EXERCISE DESCRIPTION. Set down only what runs from the line containing "cases hi : ps[i]? with" through the last line of the data, exactly as it reads.

DATA RECORDS.
-- ==== Sys2Proof/Laws/Records.lean ====
section
/-! SUPPORT. What the Record Serializer's shared operations can do, said once each. -/

namespace Sys2Proof.Machine

@[simp] theorem modEnc_length (m : EffectModule) : (modEnc m).length = 3 + m.body.length := by
  simp [modEnc]; omega

theorem modEnc_length_of_wf (m : EffectModule) (k : ModuleKind) (h : m.wf k = true) : (modEnc m).length = k.size := by
  have hb : m.body.length = k.bodyLen := by simpa [EffectModule.wf] using h
  rw [modEnc_length, hb]
  cases k <;> rfl

/-- MOD.DEC.k always gives a module of its kind (R157). -/
@[simp] theorem modDec_wf (k : ModuleKind) (buf : Bytes) : (modDec k buf).wf k = true := by
  simp [EffectModule.wf, modDec, ModuleKind.bodyLen]

@[simp] theorem emptyModule_wf (k : ModuleKind) : (emptyModule k).wf k = true := by
  simp [EffectModule.wf, emptyModule]

@[simp] theorem emptyPreset_wf : emptyPreset.wf = true := by decide

@[simp] theorem nameEnc_length (c : Params) (n : Nat) (s : Bytes) : (nameEnc c n s).length = n := by simp [nameEnc]

theorem nameDec_length (f : Bytes) : (nameDec f).length ≤ f.length := untilNull_length_le f

@[simp] theorem presetModule_withModule_self (p : Preset) (k : ModuleKind) (m : EffectModule) :
    presetModule (presetWithModule p k m) k = m := by cases k <;> rfl

theorem presetModule_withModule_ne (p : Preset) (k j : ModuleKind) (m : EffectModule) (h : j ≠ k) :
    presetModule (presetWithModule p k m) j = presetModule p j := by
  cases k <;> cases j <;> first | rfl | exact absurd rfl h

@[simp] theorem presetWithModule_name (p : Preset) (k : ModuleKind) (m : EffectModule) :
    (presetWithModule p k m).name = p.name := by cases k <;> rfl

@[simp] theorem presetWithModule_effectOrder (p : Preset) (k : ModuleKind) (m : EffectModule) :
    (presetWithModule p k m).effectOrder = p.effectOrder := by cases k <;> rfl

/-- The shape of a preset, by its ten effect-order bytes and its nine modules (R31). -/
theorem preset_wf_iff (p : Preset) :
    p.wf = true ↔ p.effectOrder.length = 10 ∧ ∀ k, (presetModule p k).wf k = true := by
  simp only [Preset.wf, Bool.and_eq_true, beq_iff_eq, Config.effectOrderLen]
  constructor
  · rintro ⟨⟨⟨⟨⟨⟨⟨⟨⟨h, h1⟩, h2⟩, h3⟩, h4⟩, h5⟩, h6⟩, h7⟩, h8⟩, h9⟩
    refine ⟨h, fun k => ?_⟩
    cases k <;> assumption
  · rintro ⟨h, hk⟩
    exact ⟨⟨⟨⟨⟨⟨⟨⟨⟨h, hk .fx⟩, hk .od⟩, hk .amp⟩, hk .cab⟩, hk .ns⟩, hk .eq⟩, hk .mod⟩, hk .delay⟩, hk .reverb⟩

theorem presetWithModule_wf (p : Preset) (k : ModuleKind) (m : EffectModule) (hp : p.wf = true) (hm : m.wf k = true) :
    (presetWithModule p k m).wf = true := by
  rw [preset_wf_iff] at hp ⊢
  refine ⟨by simp [hp.1], fun j => ?_⟩
  by_cases h : j = k
  · subst h; simpa using hm
  · rw [presetModule_withModule_ne p k j m h]; exact hp.2 j

theorem presetModule_wf (p : Preset) (k : ModuleKind) (h : p.wf = true) : (presetModule p k).wf k = true :=
  ((preset_wf_iff p).mp h).2 k

/-- The length of PST.ENC's record is the sum of its fields' (R69). -/
theorem presetEncode_length_of_wf (c : Params) (p : Preset) (h : p.wf = true) : (presetEncode c p).length = 512 := by
  have hk : ∀ k, 3 + (presetModule p k).body.length = k.size := fun k => by
    rw [← modEnc_length]; exact modEnc_length_of_wf _ k (presetModule_wf p k h)
  have ho := ((preset_wf_iff p).mp h).1
  have h1 := hk .fx
  have h2 := hk .od
  have h3 := hk .amp
  have h4 := hk .cab
  have h5 := hk .ns
  have h6 := hk .eq
  have h7 := hk .mod
  have h8 := hk .delay
  have h9 := hk .reverb
  simp only [presetModule, ModuleKind.size] at h1 h2 h3 h4 h5 h6 h7 h8 h9
  simp only [presetEncode, putBe16, List.length_append, List.length_cons, List.length_nil, nameEnc_length, modEnc_length,
    zeros_length, Config.nameLen, Config.tailLen]
  omega

/-- PST.DEC always gives a preset of the type's shape (R144). -/
@[simp] theorem presetDecode_wf (buf : Bytes) : (presetDecode buf).wf = true := by
  rw [preset_wf_iff]
  refine ⟨by simp [presetDecode, Config.presetSize], fun k => ?_⟩
  cases k <;> simp [presetModule, presetDecode]

/-- The module of kind k that PST.DEC gives (R151). -/
theorem presetModule_decode (buf : Bytes) (k : ModuleKind) :
    presetModule (presetDecode buf) k = modDec k (moduleSlice k (fit buf 512)) := by cases k <;> rfl

/-- Under valid parameters a settled name is looked up among the settled entries only (R178). -/
theorem findField_settled (c : Params) (h : c.valid = true) (k : ModuleKind) (field : String)
    (hf : field ∈ settledNames) : findField c k field = (settledFields c k).find? (fun e => e.name == field) := by
  simp only [Params.valid, Bool.and_eq_true, List.all_eq_true, FieldEntry.fits, Bool.not_eq_true',
    List.contains_eq_mem, decide_eq_false_iff_not] at h
  have hn : ((c.extraFields.filter (fun x => x.1 == k)).map (fun x => x.2)).find? (fun e => e.name == field) = none := by
    rw [List.find?_eq_none]
    intro e he hname
    obtain ⟨x, hx, rfl⟩ := List.mem_map.mp he
    rw [beq_iff_eq] at hname
    exact (h.1.2 x (List.mem_filter.mp hx).1).2 (hname ▸ hf)
  rw [findField, fieldTable, List.find?_append, hn, Option.or_none]

/-- All PST.SETP can answer (R147, R148, R250). -/
theorem setParam_cases (c : Params) (p : Preset) (k : ModuleKind) (field : String) (v : Int) :
    (findField c k field = none ∧ setParam c p k field v = .unknownField k field) ∨
    (∃ e, findField c k field = some e ∧ (v < 0 ∨ v ≥ 256 ^ e.width) ∧
      setParam c p k field v = .valueRange field 0 (256 ^ e.width - 1) v) ∨
    (∃ e, findField c k field = some e ∧ 0 ≤ v ∧ v < 256 ^ e.width ∧
      setParam c p k field v = .ok (.preset (presetWithModule p k
        (modDec k (memWrite (modEnc (presetModule p k)) e.offset e.width v.toNat))))) := by
  unfold setParam
  cases hf : findField c k field with
  | none => exact .inl ⟨rfl, rfl⟩
  | some e =>
    dsimp only
    by_cases hv : v < 0 ∨ v ≥ 256 ^ e.width
    · exact .inr (.inl ⟨e, rfl, hv, by rw [if_pos hv]⟩)
    · have hv' := hv
      simp only [not_or, not_lt, not_le, ge_iff_le] at hv'
      exact .inr (.inr ⟨e, rfl, hv'.1, hv'.2, by rw [if_neg hv]⟩)

theorem mbfEntry_length (c : Params) (ps : List Preset) (i : Nat) (h : ∀ p ∈ ps, p.wf = true) :
    (mbfEntry c ps i).length = 546 := by
  unfold mbfEntry
  cases hi : ps[i]? with
  | none => simp [Config.presetSize]
  | some p => simp [presetEncode_length_of_wf c p (h p (List.mem_of_getElem? hi))]

/-- The length of an .mbf file (R234). -/
theorem mbfBytes_length (c : Params) (m n : Bytes) (ps : List Preset) (h : ∀ p ∈ ps, p.wf = true)
    (hv : c.mbfVersion.length = 4) : (mbfBytes c m n ps).length = 44 + 199 * 546 := by
  have hs : ∀ l : List Nat, ((l.map (mbfEntry c ps)).flatten).length = l.length * 546 := by
    intro l
    induction l with
    | nil => rfl
    | cons i l ih => simp only [List.map_cons, List.flatten_cons, List.length_append, List.length_cons, ih, mbfEntry_length c ps i h]; ring
  simp only [mbfBytes, List.length_append, nameEnc_length, hv, hs, List.length_range, mbfEntries]

end Sys2Proof.Machine
end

TASK RESULT.
  cases hi : ps[i]? with
  | none => simp [Config.presetSize]
  | some p => simp [presetEncode_length_of_wf c p (h p (List.mem_of_getElem? hi))]

/-- The length of an .mbf file (R234). -/
theorem mbfBytes_length (c : Params) (m n : Bytes) (ps : List Preset) (h : ∀ p ∈ ps, p.wf = true)
    (hv : c.mbfVersion.length = 4) : (mbfBytes c m n ps).length = 44 + 199 * 546 := by
  have hs : ∀ l : List Nat, ((l.map (mbfEntry c ps)).flatten).length = l.length * 546 := by
    intro l
    induction l with
    | nil => rfl
    | cons i l ih => simp only [List.map_cons, List.flatten_cons, List.length_append, List.length_cons, ih, mbfEntry_length c ps i h]; ring
  simp only [mbfBytes, List.length_append, nameEnc_length, hv, hs, List.length_range, mbfEntries]

end Sys2Proof.Machine
end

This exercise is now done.